** Work required **
Repeat the stretch of entries below from the line with "else if spaceOf a = .flash then" through the line with "fc := false". Include both ends and add nothing.

Given data below:

-- ==== Sys2Proof/Machine/Isa.lean ====
section
/-! DEFINITION. What the cue instructions do (chapter 5, instruction reference), but for the requests that ST, TCUSET and GPO
make to other units. -/

namespace Sys2Proof.Machine

/-! ### ALU (Table 5.5) -/

/-- The second operand. -/
def Thread.opB (x : Thread) (w : Word) : Word :=
  if w.getLsbD 17 then BitVec.ofInt 32 (sbits w 0 16) else x.rg (bitsOf w 12 4)

/-- The first operand. -/
def Thread.opA (x : Thread) (w : Word) : Word := x.rg (bitsOf w 18 4)

/-- An ALU result goes to rd, with Z and N, and C where the operation writes it. -/
def Thread.alu (x : Thread) (w : Word) (r : Word) (n : Bool) (c : Option Bool) : Thread :=
  { x.setG (bitsOf w 22 4) r with fz := r == 0, fn := n, fc := c.getD x.fc }

def Thread.add (x : Thread) (w : Word) : Thread :=
  let a := x.opA w
  let b := x.opB w
  x.alu w (a + b) (a + b).msb (some (decide (2 ^ 32 ≤ a.toNat + b.toNat)))

def Thread.sub (x : Thread) (w : Word) : Thread :=
  let a := x.opA w
  let b := x.opB w
  x.alu w (a - b) (decide (a.toInt < b.toInt)) (some (decide (a.toNat < b.toNat)))

/-- The signed product's low or high word. -/
def Thread.mul (x : Thread) (w : Word) : Thread :=
  let p := BitVec.ofInt 64 ((x.opA w).toInt * (x.opB w).toInt)
  let r : Word := if w.getLsbD 16 then (p >>> 32).truncate 32 else p.truncate 32
  x.alu w r r.msb none

/-- AND, OR and XOR. -/
def Thread.logic (x : Thread) (w : Word) (f : Word → Word → Word) : Thread :=
  let r := f (x.opA w) (x.opB w)
  x.alu w r r.msb none

def Thread.shl (x : Thread) (w : Word) : Thread :=
  let a := x.opA w
  let s := (x.opB w).toNat % 32
  let r := a <<< s
  x.alu w r r.msb (some (decide (s ≠ 0) && a.getLsbD (32 - s)))

def Thread.shr (x : Thread) (w : Word) : Thread :=
  let a := x.opA w
  let s := (x.opB w).toNat % 32
  let r := if w.getLsbD 16 then a.sshiftRight s else a >>> s
  x.alu w r r.msb (some (decide (s ≠ 0) && a.getLsbD (s - 1)))

/-- The flags of a comparison. -/
def Thread.flags {n : Nat} (x : Thread) (a b : BitVec n) : Thread :=
  { x with fz := a == b, fn := decide (a.toInt < b.toInt), fc := decide (a.toNat < b.toNat) }

def Thread.cmp (x : Thread) (w : Word) : Thread :=
  if w.getLsbD 16 then x.flags (x.rt (bitsOf w 18 2)) (x.rt (bitsOf w 12 2)) else x.flags (x.opA w) (x.opB w)

/-- LDI. -/
def Thread.ldi (x : Thread) (w ext : Word) : Thread :=
  let v : Word := if w.getLsbD 21 then ext
    else if w.getLsbD 20 then BitVec.ofInt 32 (sbits w 0 16) else BitVec.ofNat 32 (bitsOf w 0 16)
  (x.setG (bitsOf w 22 4) v).next (if w.getLsbD 21 then 2 else 1)

/-! ### Control -/

def Thread.brc (x : Thread) (w : Word) : Thread :=
  let r := x.cond (bitsOf w 22 4)
  if r.1 then r.2.jump (sbits w 0 22) else r.2.next

def Thread.loop (x : Thread) (w : Word) : Thread :=
  let rc := bitsOf w 22 4
  let v := x.rg rc - 1
  let x := x.setG rc v
  if v ≠ 0 then x.jump (sbits w 0 22) else x.next

/-- CALL: the return address goes on the stack, the latest first. -/
def Dev.call (d : Dev) (n : Nat) (w : Word) : Dev :=
  let x := d.thread n
  if 8 ≤ x.stack.length then d.trap n Trap.stackOvf 0
  else d.setThread n { x.jump (sbits w 0 26) with stack := (x.pc + 4) :: x.stack }

def Dev.ret (d : Dev) (n : Nat) : Dev :=
  let x := d.thread n
  match x.stack with
  | [] => d.trap n Trap.stackUnf 0
  | a :: t => d.setThread n { x with pc := a, stack := t }

/-- YIELD waits until the next sample edge (R180). -/
def Dev.yield (d : Dev) (n : Nat) : Dev :=
  d.finish n fun x => { x with
    state := .waiting, wait := Wait.yield, target := (d.now / d.period + 1) * d.period }

/-- HALT, with attention where HALTATTN asks for it. -/
def Dev.halt (d : Dev) (n : Nat) : Dev :=
  let d := d.finish n fun x => { x with state := .halted, wait := 0 }
  if d.on (F.cueThCfgHaltattn n) then d.cause Cause.cueHalt else d

/-! ### Time (R185 to R187, Table 5.6) -/

/-- v × unit of AFTER and TADD. -/
def Dev.delta (d : Dev) (x : Thread) (w : Word) (i u : Nat) : Word64 :=
  let v : Int := if w.getLsbD i then sbits w 0 16 else (x.rg (bitsOf w 12 4)).toInt
  BitVec.ofInt 64 (v * (d.unit (bitsOf w u 2) : Nat))

def Dev.at' (d : Dev) (n : Nat) (w : Word) : Dev :=
  (d.finish n fun x => { x with cursor := x.rt (bitsOf w 24 2) }).timedWait n Wait.at' (w.getLsbD 23)

def Dev.after' (d : Dev) (n : Nat) (w : Word) : Dev :=
  (d.finish n fun x => { x with cursor := x.cursor + d.delta x w 25 23 }).timedWait n Wait.after' (w.getLsbD 22)

def Dev.tadd (d : Dev) (n : Nat) (w : Word) : Dev :=
  d.finish n fun x => x.setT (bitsOf w 24 2) (x.rt (bitsOf w 22 2) + d.delta x w 21 19)

/-- The first TAI second from `s` on whose UTC label is a multiple of `m` seconds (R74), with the leap second that is set. -/
def Dev.nextLabel (d : Dev) (s m : Nat) : Nat :=
  let go (from' : Nat) (ofs : Int) : Nat := from' + ((ofs - from') % m).toNat
  let dir := d.get F.htLeapCtrlDir
  let leap := d.get64 F.htLeapLo F.htLeapHi
  let a := go s d.utcOfs
  if dir = 1 then
    if a + 1 < leap then a else go (max s leap) (if leap ≤ d.now / secondTk then d.utcOfs else d.utcOfs + 1)
  else if dir = 2 then (if a < leap then a else go (max s leap) (d.utcOfs - 1))
  else a

/-- TGET with D at 0: the device after any snapshot, and the 64-bit value. -/
def Dev.timeSource (d : Dev) (p : Path) (x : Thread) (src rs : Nat) : Word64 × Dev :=
  let s := d.takeSnap p
  let sec := d.now / secondTk + 1
  match src with
  | 0 => ((s.snap p).now, s)
  | 1 => ((d.snap p).now, d)
  | 2 => (x.cursor, d)
  | 3 => (x.trigTs, d)
  | 4 => (x.etime, d)
  | 5 => (((x.rg ((rs + 1) % 16)).zeroExtend 64 <<< 32) ||| (x.rg rs).zeroExtend 64, d)
  | 6 => (BitVec.ofNat 64 ((d.now / blockTk + 1) * blockTk), s)
  | 7 => (BitVec.ofNat 64 (sec * secondTk), s)
  | 8 => (BitVec.ofNat 64 (d.std.firstTick (d.std.frameOf d.now + 1)), s)
  | 9 => (BitVec.ofNat 64 (d.nextLabel sec 60 * secondTk), s)
  | _ => (BitVec.ofNat 64 (d.nextLabel sec 3600 * secondTk), s)

/-- TGET with D at 1. -/
def Dev.wordSource (d : Dev) (p : Path) (x : Thread) (src ta : Nat) : Word :=
  let s := d.snap p
  match src with
  | 0 => (x.rt ta).truncate 32
  | 1 => (x.rt ta >>> 32).truncate 32
  | 2 => s.frm.truncate 32
  | 3 => s.line
  | 4 => s.sub
  | 5 => s.seq
  | 6 => BitVec.ofInt 32 d.utcOfs
  | _ => s.smp.truncate 32

def Dev.tget (d : Dev) (th : Fin 16) (w : Word) : Dev :=
  let x := d.thread th
  if w.getLsbD 25 then
    d.finish th fun y => y.setG (bitsOf w 21 4) (d.wordSource (.cue th) x (bitsOf w 17 4) (bitsOf w 15 2))
  else
    let r := d.timeSource (.cue th) x (bitsOf w 19 4) (bitsOf w 15 4)
    r.2.finish th fun y => y.setT (bitsOf w 23 2) r.1

/-! ### LD (R195, R196) -/

/-- Whether a cue access of `n` bytes at `a` lies in a window. -/
def inWindow (a n : Nat) : Bool :=
  decide (spaceOf a = spaceOf (a + n - 1)) && decide (spaceOf a ∈ [Space.par, .wave, .cue, .flash])

/-- Cut a span into parts that lie within one word each. -/
def wordParts : Nat → Nat → Nat → List (Nat × Nat)
  | 0, _, _ => []
  | fuel + 1, a, n => if n = 0 then [] else
      let k := min n (4 - a % 4)
      (a, k) :: wordParts fuel (a + k) (n - k)

/-- A flash window read, word by word: the bytes, and whether an address was refused. -/
def Dev.flashSpan (d : Dev) (a n : Nat) : List Byte × Bool × Dev :=
  (wordParts n a n).foldl (fun (acc : List Byte × Bool × Dev) q =>
    let r := acc.2.2.flashRead q.1 q.2
    (acc.1 ++ r.1, acc.2.1 || r.2.1, r.2.2)) ([], false, d)

/-- The loaded bytes go to a general register, sign-extended where S asks for it, or to a time register. -/
def Thread.loaded (x : Thread) (w : Word) (data : List Byte) : Thread :=
  let sz := bitsOf w 16 2
  let v := ofBytes data
  if sz = 3 then x.setT (bitsOf w 22 2) (BitVec.ofNat 64 v)
  else x.setG (bitsOf w 22 4)
    (if w.getLsbD 15 then BitVec.ofInt 32 (signed (8 * 2 ^ sz) v) else BitVec.ofNat 32 v)

def Dev.load (d : Dev) (n : Nat) (w : Word) : Dev :=
  let x := d.thread n
  let a := x.addr w
  let k := 2 ^ bitsOf w 16 2
  if !inWindow a k || (decide (spaceOf a = .flash) && !(d.flashAdmits a && d.flashAdmits (a + k - 1))) then
    d.trap n Trap.bounds 0
  else if a % k ≠ 0 ∧ d.feature Feat.memRotate = false then d.trap n Trap.align 0
  else if spaceOf a = .flash ∧ d.flashWaits = true then
    d.modThread n fun x => { x with state := .waiting, wait := Wait.memory }
  else if spaceOf a = .flash then
    let r := d.flashSpan a k
    r.2.2.finish n fun x => x.loaded w r.1
  else
    let r := d.readMem Master.cue a k
    if r.1.any LineState.isErr then r.2.2.trap n Trap.readErr 0
    else r.2.2.finish n fun x => x.loaded w r.2.1

/-! ### Outcomes of ST, SIG, TCUSET, GPO and HOSTMSG (R191) -/

/-- OK clears C; ECONFLICT, ESTATE and EQFULL are soft; any other status traps with REFUSED. -/
def Dev.outcome (d : Dev) (n : Nat) (st : Status) : Dev :=
  match st with
  | .ok | .late => d.finish n fun x => { x with fc := false }
  | .econflict | .estate | .eqfull =>
    (d.finish n fun x => { x with fc := true, lastSt := st.code }).bump F.cueCntSoftref
  | _ => d.trap n Trap.refused st.code

/-! ### Signals, waits, messages -/

def Dev.waitTrig (d : Dev) (n : Nat) (w ext : Word) : Dev :=
  let mask : BitVec 17 := ext.truncate 17
  let x := d.thread n
  let x := if x.latch.mask = mask then x else { x with latch := { x.latch with mask := mask, full := false } }
  let d := d.setThread n { x.next 2 with winst := w, wmask := ext, state := .waiting, wait := Wait.trig }
  let timeout := w.getLsbD 19 && decide (x.cursor.toNat ≤ d.now)
  if x.latch.full || timeout then d.endTrig n else d

def Dev.waitSig (d : Dev) (n : Nat) (w : Word) : Dev :=
  let d := d.finish n fun x => { x with winst := w, state := .waiting, wait := Wait.sig }
  let x := d.thread n
  let timeout := w.getLsbD 21 && decide (x.cursor.toNat ≤ d.now)
  if x.sigWord &&& (w.truncate 16) ≠ 0 || timeout then d.endSig n else d

def Dev.sigOp (d : Dev) (n : Nat) (w : Word) : Dev :=
  let k := if w.getLsbD 21 then bitsOf w 17 4 else ((d.thread n).rg (bitsOf w 22 4)).toNat
  if 15 < k then d.trap n Trap.refused Status.earg.code
  else (d.signal k (w.truncate 16)).outcome n .ok

/-- Records that take a shared entry (R51, R222). -/
def Dev.shared (d : Dev) : Nat := (d.hcp.rsp.filter fun r => r.kind != 1).length

/-- HOSTMSG (R51, R191): a message joins the response queue, or is refused. DESIGN CHOICE (log 24): a thread that runs before the first
NEGOTIATE executes HOSTMSG, SIG and WAITTRIG, since the instruction reference names no feature for them. -/
def Dev.hostMsg (d : Dev) (n : Nat) (w : Word) : Dev :=
  let x := d.thread n
  let ra := bitsOf w 22 4
  if 16 ≤ d.shared then ((d.bump F.hcpCntMsgdrop).cause Cause.msgDrop).outcome n .eqfull
  else
    let r : Record := ⟨2, n, 0, 0, BitVec.ofNat 32 (bitsOf w 0 16),
      (x.rg ((ra + 1) % 16)).zeroExtend 64 <<< 32 ||| (x.rg ra).zeroExtend 64⟩
    { d with hcp := { d.hcp with rsp := d.hcp.rsp ++ [r] } }.outcome n .ok

end Sys2Proof.Machine
end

End of Given data.

** Written solution **
  else if spaceOf a = .flash then
    let r := d.flashSpan a k
    r.2.2.finish n fun x => x.loaded w r.1
  else
    let r := d.readMem Master.cue a k
    if r.1.any LineState.isErr then r.2.2.trap n Trap.readErr 0
    else r.2.2.finish n fun x => x.loaded w r.2.1

/-! ### Outcomes of ST, SIG, TCUSET, GPO and HOSTMSG (R191) -/

/-- OK clears C; ECONFLICT, ESTATE and EQFULL are soft; any other status traps with REFUSED. -/
def Dev.outcome (d : Dev) (n : Nat) (st : Status) : Dev :=
  match st with
  | .ok | .late => d.finish n fun x => { x with fc := false }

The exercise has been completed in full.